Most of its program followed the more comical sides of Fourth Wall wizardry. It was fitting, however, that after the soul-stirring "Rulakam," the show ended with a staged setting of Debussy's "Clair de Lune." To calming effect, the personas Parsons and flutist Hilary Abigana had assumed in the program-opener, "The Toy Soldier's Tale," were briefly reprised. The eloquently staged opener, with music by Brett Abigana, poses an ethereal ballerina, played by the flutist, as an object of affection vied for by the title character (Parsons) and a sly, lively jack-in-the-box (Jukes). The tale's conclusion provides the happy ending expected, but without excessive sentimentality. As the story proceeded, instruments were played in the group's patented manner — with the members in constant motion, accurately and with no bumps or burps.

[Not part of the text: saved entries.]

theorem CoreInv.removePending (h : CoreInv s) (v : Nat) : CoreInv (removePending v s) := by
  unfold Machine.removePending
  split
  · exact h
  · rename_i d hf
    have hlow := h.pending.lowest
    have hsub : ∀ e ∈ Table.erase s.pending v, e ∈ s.pending := fun e he =>
      (Table.mem_erase.1 he).1
    dsimp only
    split
    · rename_i hl
      refine {
        memory := ⟨h.memory.data_wf, h.memory.prog_wf⟩
        pc := ⟨h.pc.params_legal, h.pc.pc_lt⟩
        pending := {
          sorted := Table.erase_sorted v h.pending.sorted
          entry := fun e he => h.pending.entry e (hsub e he)
          lowest := ?_
          bounded := fun e he => h.pending.bounded e (hsub e he) }
        events := h.events
        hooks := ⟨h.hooks.read_sorted, h.hooks.write_sorted⟩ }
      show nextPending { s with pending := Table.erase s.pending v } v =
        ((Table.erase s.pending v).map (·.1)).head?
      cases hp : s.pending with
      | nil => rw [hp] at hf; cases hf
      | cons e l =>
        obtain ⟨j, u⟩ := e
        rw [hp] at hlow
        have hj : j = v := by
          rw [hl] at hlow
          simpa using hlow.symm
        subst hj
        have hs : Table.Sorted ((j, u) :: l) := hp ▸ h.pending.sorted
        rw [Table.erase_head hs]
        exact nextPending_tail hs rfl fun e he =>
          h.pending.bounded e (hp ▸ List.mem_cons_of_mem _ he)
    · rename_i hl
      refine {
        memory := ⟨h.memory.data_wf, h.memory.prog_wf⟩
        pc := ⟨h.pc.params_legal, h.pc.pc_lt⟩
        pending := {
          sorted := Table.erase_sorted v h.pending.sorted
          entry := fun e he => h.pending.entry e (hsub e he)
          lowest := ?_
          bounded := fun e he => h.pending.bounded e (hsub e he) }
        events := h.events
        hooks := ⟨h.hooks.read_sorted, h.hooks.write_sorted⟩ }
      show s.lowestPending = ((Table.erase s.pending v).map (·.1)).head?
      cases hp : s.pending with
      | nil => rw [hp] at hf; cases hf
      | cons e l =>
        obtain ⟨j, u⟩ := e
        rw [hp] at hlow
        have hj : j ≠ v := by
          rintro rfl
          exact hl (by simpa using hlow)
        rw [Table.erase_cons, if_neg hj, hlow]
        rfl

theorem CoreInv.clearInterrupt (h : CoreInv s) {d : Descriptor} {c : Bool}
    (hc : clearInterrupt d c s = .next t) : CoreInv t := by
  obtain ⟨s1, h1, hc⟩ := andThen_eq_next.1 hc
  cases hc
  refine CoreInv.removePending ?_ _
  split at h1
  · exact h.clearFlagBits h1
  · cases h1; exact h

theorem CoreInv.setInterruptFlag (h : CoreInv s) {d : Descriptor} (hq :
    setInterruptFlag d s = .next t) :
    CoreInv t := by
  obtain ⟨v, -, hq⟩ := andThen_eq_next.1 hq
  obtain ⟨s1, h1, hq⟩ := andThen_eq_next.1 hq
  obtain ⟨e, -, hq⟩ := andThen_eq_next.1 hq
  split at hq
  · exact (h.rawWrite h1).queueInterrupt hq
  · cases hq; exact h.rawWrite h1

theorem CoreInv.updateInterruptEnable (h : CoreInv s) {d : Descriptor} {n : Byte}
    (hq : updateInterruptEnable d n s = .next t) : CoreInv t := by
  unfold Machine.updateInterruptEnable at hq
  split at hq
  · obtain ⟨v, -, hq⟩ := andThen_eq_next.1 hq
    split at hq
    · exact h.queueInterrupt hq
    · cases hq; exact h
  · exact h.clearInterrupt hq

theorem CoreInv.clearInterruptByFlag (h : CoreInv s) {d : Descriptor} {v : Byte}
    (hq : clearInterruptByFlag d v s = .next t) : CoreInv t := by
  unfold Machine.clearInterruptByFlag at hq
  split at hq
  · obtain ⟨s1, h1, hq⟩ := andThen_eq_next.1 hq
    exact (h.clearFlagBits h1).clearInterrupt hq
  · cases hq; exact h

/-! ## The scheduler -/

theorem mem_insertEvent {e x : Event} {l : List Event} (h : x ∈ insertEvent e l) :
    x = e ∨ x ∈ l := by
  induction l with
  | nil => simpa [insertEvent] using h
  | cons y l ih =>
    unfold insertEvent at h
    split at h
    · rcases List.mem_cons.1 h with h | h
      · exact .inr (h ▸ List.mem_cons_self)
      · exact (ih h).imp id (List.mem_cons_of_mem _)
    · exact List.mem_cons.1 h

theorem insertEvent_sorted {e : Event} {l : List Event}
    (h : l.Pairwise fun a b => a.target ≤ b.target) :
    (insertEvent e l).Pairwise fun a b => a.target ≤ b.target := by
  induction l with
  | nil => simp [insertEvent]
  | cons y l ih =>
    obtain ⟨hy, hl⟩ := List.pairwise_cons.1 h
    unfold insertEvent
    split
    · rename_i hlt
      refine List.pairwise_cons.2 ⟨fun x hx => ?_, ih hl⟩
      rcases mem_insertEvent hx with rfl | hx
      · exact Nat.le_of_lt hlt
      · exact hy x hx
    · rename_i hge
      refine List.pairwise_cons.2 ⟨fun x hx => ?_, h⟩
      rcases List.mem_cons.1 hx with rfl | hx
      · omega
      · have := hy x hx
        omega

theorem removeEvent_sublist (k : Handle) (l : List Event) : (removeEvent k l).Sublist l := by
  induction l with
  | nil => exact List.Sublist.slnil
  | cons x l ih =>
    unfold removeEvent
    split
    · exact List.sublist_cons_self x l
    · exact ih.cons_cons x

theorem CoreInv.withEvents (h : CoreInv s) {l : List Event}
    (hl : l.Pairwise fun a b => a.target ≤ b.target) : CoreInv { s with events := l } :=
  { memory := ⟨h.memory.data_wf, h.memory.prog_wf⟩
    pc := ⟨h.pc.params_legal, h.pc.pc_lt⟩
    pending := ⟨h.pending.sorted, h.pending.entry, h.pending.lowest, h.pending.bounded⟩
    events := hl
    hooks := ⟨h.hooks.read_sorted, h.hooks.write_sorted⟩ }

theorem CoreInv.addClockEvent (h : CoreInv s) (k : Handle) (rel : Int) :
    CoreInv (addClockEvent k rel s) :=
  h.withEvents (insertEvent_sorted h.events)

theorem CoreInv.clearClockEvent (h : CoreInv s) (k : Handle) : CoreInv (clearClockEvent k s) :=
  h.withEvents (List.Pairwise.sublist (removeEvent_sublist k s.events) h.events)

theorem CoreInv.updateClockEvent (h : CoreInv s) (k : Handle) (rel : Int) :
    CoreInv (updateClockEvent k rel s) := by
  unfold Machine.updateClockEvent
  split
  · exact (h.clearClockEvent k).addClockEvent k rel
  · exact h

/-! ## The environment -/

theorem CoreInv.withHooks (h : CoreInv s) {r w : List (Nat × Handle)} (hr : Table.Sorted r)
    (hw : Table.Sorted w) : CoreInv { s with readHooks := r, writeHooks := w } :=
  { memory := ⟨h.memory.data_wf, h.memory.prog_wf⟩
    pc := ⟨h.pc.params_legal, h.pc.pc_lt⟩
    pending := ⟨h.pending.sorted, h.pending.entry, h.pending.lowest, h.pending.bounded⟩
    events := h.events
    hooks := ⟨hr, hw⟩ }

theorem CoreInv.deviceOp (h : CoreInv s) {op : DeviceOp} (ho : deviceOp op s = .next t) :
    CoreInv t := by
  cases op with
  | setReadHook a k =>
    cases ho
    exact h.withHooks (Table.put_sorted a k h.hooks.read_sorted) h.hooks.write_sorted
  | clearReadHook a =>
    cases ho
    exact h.withHooks (Table.erase_sorted a h.hooks.read_sorted) h.hooks.write_sorted
  | setWriteHook a k =>
    cases ho
    exact h.withHooks h.hooks.read_sorted (Table.put_sorted a k h.hooks.write_sorted)
  | clearWriteHook a =>
    cases ho
    exact h.withHooks h.hooks.read_sorted (Table.erase_sorted a h.hooks.write_sorted)
  | setInterruptFlag d => exact h.setInterruptFlag ho
  | updateInterruptEnable d v => exact h.updateInterruptEnable ho
  | queueInterrupt d => exact h.queueInterrupt ho
  | clearInterrupt d c => exact h.clearInterrupt ho
  | clearInterruptByFlag d v => exact h.clearInterruptByFlag ho
  | addClockEvent k rel => cases ho; exact h.addClockEvent k rel
  | clearClockEvent k => cases ho; exact h.clearClockEvent k
  | updateClockEvent k rel => cases ho; exact h.updateClockEvent k rel
  | readWord o a =>
    replace ho : andThen (Machine.readWord o a s) (fun _ => .next s) = .next t := ho
    obtain ⟨v, -, ho⟩ := andThen_eq_next.1 ho
    cases ho; exact h
  | writeWord o a v => exact h.writeWord ho

theorem CoreInv.callEnv (h : CoreInv s) {c : Contract} {k : EnvCall} {r : Reply × State}
    (hc : callEnv c k s = .next r) : CoreInv r.2 :=
  envRun_induction (P := CoreInv) (fun _ j ht => ht.logCall j) (fun _ l ht => ht.withEnvIn l)
    (fun _ _ v ha ht => ht.poke v ha) (fun _ _ _ ho ht => ht.deviceOp ho)
    _ [] _ _ r rfl (by simp) (h.logCall k) hc

theorem CoreInv.memRead (h : CoreInv s) {a : Nat} {r : Byte × State} (hr : memRead a s = .next r) :
    CoreInv r.2 := by
  unfold Machine.memRead at hr
  split at hr
  · split at hr
    · obtain ⟨p, hp, hr⟩ := andThen_eq_next.1 hr
      cases hr
      exact h.callEnv hp
    · cases hr; exact h
  · cases hr

theorem CoreInv.memWrite (h : CoreInv s) {a : Nat} {v m : Byte} (hw : memWrite a v m s = .next t) :
    CoreInv t := by
  unfold Machine.memWrite at hw
  split at hw
  · rename_i ha
    split at hw
    · obtain ⟨p, hp, hw⟩ := andThen_eq_next.1 hw
      cases hw
      have hi := h.callEnv hp
      unfold finishWrite
      split
      · exact hi
      · exact hi.poke v (by rw [(callEnv_keeps hp).dataSize]; exact ha)
    · cases hw; exact h.poke v ha
  · cases hw

theorem CoreInv.notifyWatchdog (h : CoreInv s) (hn : notifyWatchdog s = .next t) : CoreInv t := by
  unfold Machine.notifyWatchdog at hn
  split at hn
  · cases hn; exact h.logCall _
  · obtain ⟨p, hp, hn⟩ := andThen_eq_next.1 hn
    cases hn
    exact h.callEnv hp

/-! ## Loads, the stack and the dispatch -/

theorem CoreInv.load (h : CoreInv s) {p : Phase} {n w : Nat} {d : Reg} {a : Nat}
    {f : State → State} (hf : ∀ u, CoreInv u → CoreInv (f u)) (hl : load p n w d a f s = .next t) :
    CoreInv t := by
  obtain ⟨r, hr, hl⟩ := andThen_eq_next.1 hl
  cases hl
  exact (hf _ (((h.addCycles _).memRead hr).setReg _ _)).advance _ _

theorem CoreInv.store (h : CoreInv s) {p : Phase} {n w : Nat} {a : Nat} {v : Byte}
    {f : State → State} (hf : ∀ u, CoreInv u → CoreInv (f u))
    (hs : store p n w a v f s = .next t) : CoreInv t := by
  obtain ⟨u, hu, hs⟩ := andThen_eq_next.1 hs
  cases hs
  exact (hf _ ((h.addCycles _).memWrite hu)).advance _ _

theorem CoreInv.readWrite (h : CoreInv s) {p : ReadWritePhase} {n a : Nat}
    {f : Byte → State → Byte} {m : Byte} {r : Byte × State}
    (hr : readWrite p n a f m s = .next r) : CoreInv r.2 := by
  obtain ⟨q, hq, hr⟩ := andThen_eq_next.1 hr
  obtain ⟨u, hu, hr⟩ := andThen_eq_next.1 hr
  cases hr
  exact (((h.addCycles _).memRead hq).addCycles _).memWrite hu

theorem CoreInv.exchangeZ (h : CoreInv s) {p : ReadWritePhase} {n : Nat} {d : Reg}
    {f : Byte → Byte → Byte} (he : exchangeZ p n d f s = .next t) : CoreInv t := by
  obtain ⟨r, hr, he⟩ := andThen_eq_next.1 he
  cases he
  exact ((h.readWrite hr).setReg _ _).advance _ _

theorem CoreInv.pushByte (h : CoreInv s) {v : Byte} (hp : pushByte v s = .next t) : CoreInv t := by
  obtain ⟨u, hu, hp⟩ := andThen_eq_next.1 hp
  cases hp
  exact (h.rawWrite hu).setSp _

theorem CoreInv.popByte (h : CoreInv s) {r : Byte × State} (hp : popByte s = .next r) :
    CoreInv r.2 := by
  unfold Machine.popByte at hp
  simp only at hp
  obtain ⟨v, -, hp⟩ := andThen_eq_next.1 hp
  cases hp
  exact h.setSp _

theorem CoreInv.pushRet (h : CoreInv s) {ret : Nat} (hp : pushRet ret s = .next t) : CoreInv t := by
  unfold Machine.pushRet at hp
  simp only at hp
  obtain ⟨s1, h1, hp⟩ := andThen_eq_next.1 hp
  obtain ⟨s2, h2, hp⟩ := andThen_eq_next.1 hp
  obtain ⟨s3, h3, hp⟩ := andThen_eq_next.1 hp
  cases hp
  have i2 := (h.rawWrite h1).rawWrite h2
  refine CoreInv.setSp ?_ _
  by_cases hpc : s.pc22 = true
  · rw [if_pos hpc] at h3
    exact i2.rawWrite h3
  · rw [if_neg hpc] at h3
    cases h3; exact i2

theorem CoreInv.popRet (h : CoreInv s) {r : Nat × State} (hp : popRet s = .next r) :
    CoreInv r.2 := by
  rw [popRet_state hp]
  exact h.setSp _

theorem CoreInv.skip (h : CoreInv s) {k : SkipCost} {c : Bool} (hs : skip k c s = .next t) :
    CoreInv t := by
  unfold Machine.skip at hs
  split at hs
  · obtain ⟨w, -, hs⟩ := andThen_eq_next.1 hs
    cases hs
    exact h.advance _ _
  · cases hs
    exact h.advance _ _

theorem CoreInv.takeInterrupt (h : CoreInv s) {d : Descriptor} (ht : takeInterrupt d s = .next t) :
    CoreInv t := by
  unfold Machine.takeInterrupt at ht
  split at ht
  · obtain ⟨s1, h1, ht⟩ := andThen_eq_next.1 ht
    have i1 :=
      (((h.pushRet h1).setFlag flagI false).addCycles s.params.cost.dispatch).setPc d.vector
    dsimp only at ht
    split at ht
    · cases ht; exact i1
    · exact i1.clearInterrupt ht
  · cases ht

theorem CoreInv.returnFromInterrupt (h : CoreInv s) (hr : returnFromInterrupt s = .next t) :
    CoreInv t := by
  obtain ⟨p, hp, hr⟩ := andThen_eq_next.1 hr
  cases hr
  exact ((h.popRet hp).setPc _).setFlag _ _

/-! ## Cycles and parameters (spec R3, R20) -/

/-- A table is positive exactly if each of its parts is. -/
theorem positive_iff {c : CostTable} : c.Positive ↔
    (∀ n ∈ c.toArithmeticCost.entries, 1 ≤ n) ∧ (∀ n ∈ c.toLogicCost.entries, 1 ≤ n) ∧
      (∀ n ∈ c.toMultiplyBitCost.entries, 1 ≤ n) ∧ (∀ n ∈ c.toMoveCost.entries, 1 ≤ n) ∧
      (∀ n ∈ c.toIndirectCost.entries, 1 ≤ n) ∧ (∀ n ∈ c.toProgramSystemCost.entries, 1 ≤ n) ∧
      (∀ n ∈ c.toControlCost.entries, 1 ≤ n) := by
  simp only [CostTable.Positive, CostTable.entries, List.forall_mem_append, and_assoc]

/-- Every entry of `COST` that an instruction can use is at least 1. -/
theorem costOf_pos (h : s.params.cost.Positive) (i : Instr) :
    ∀ n ∈ costOf s i :: extraCosts s i, 1 ≤ n := by
  have ⟨ha, hl, hm, ht, hi, hp, hc⟩ := positive_iff.1 h
  simp only [ArithmeticCost.entries, LogicCost.entries, MultiplyBitCost.entries, MoveCost.entries,
    IndirectCost.entries, ProgramSystemCost.entries, ControlCost.entries,
    List.forall_mem_cons] at ha hl hm ht hi hp hc
  cases i <;> simp only [costOf, extraCosts, List.forall_mem_cons, List.not_mem_nil, callCost] <;>
    first
      | (simp [ha]; done) | (simp [hl]; done) | (simp [hm]; done) | (simp [ht]; done)
      | (simp [hi]; done) | (simp [hp]; done) | (simp [hc]; done) | (split <;> simp [hc])

/-- `construct` accepts exactly the parameters in their ranges. -/
theorem paramsError_eq_none {p : Params} : paramsError p = none ↔ p.Legal := by
  unfold paramsError
  constructor
  · intro h
    split at h <;> [cases h; skip]
    split at h <;> [cases h; skip]
    split at h <;> [cases h; skip]
    exact ⟨by omega, by omega, by omega, not_not.1 ‹_›⟩
  · intro h
    rw [if_neg (not_not.2 ⟨h.prog_pos, h.prog_le⟩), if_neg (Nat.not_lt.2 h.vectors),
      if_neg (not_not.2 h.cost)]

Games with balloons, using the sort of audience participation the Fourth Wall has always managed deftly, occupied the climax of "On a Spring Morning," which included a delightful episode of the trio playing ragtime with hollow tubes whacked on the floor. Slide projections of toddlers' and one first-grader's "Refrigerator Art" were the backdrop for choreography and music that looked appropriately random and spontaneous but obviously proceeded from careful planning. Parsons wrote the apt score.
Whether caught up in percussive modernism, using a hide-and-seek scenario (for Xenakis' "Rebonds"), or in the gliding nostalgia of Vince Guaraldi's "Skating," the Fourth Wall invariably provoked amazement at the blithe expertness of its accident-free music-making and the agility with which its fey (and occasionally dead-earnest) performances are carried out. Any further return visit to Indianapolis by the ensemble would be welcome.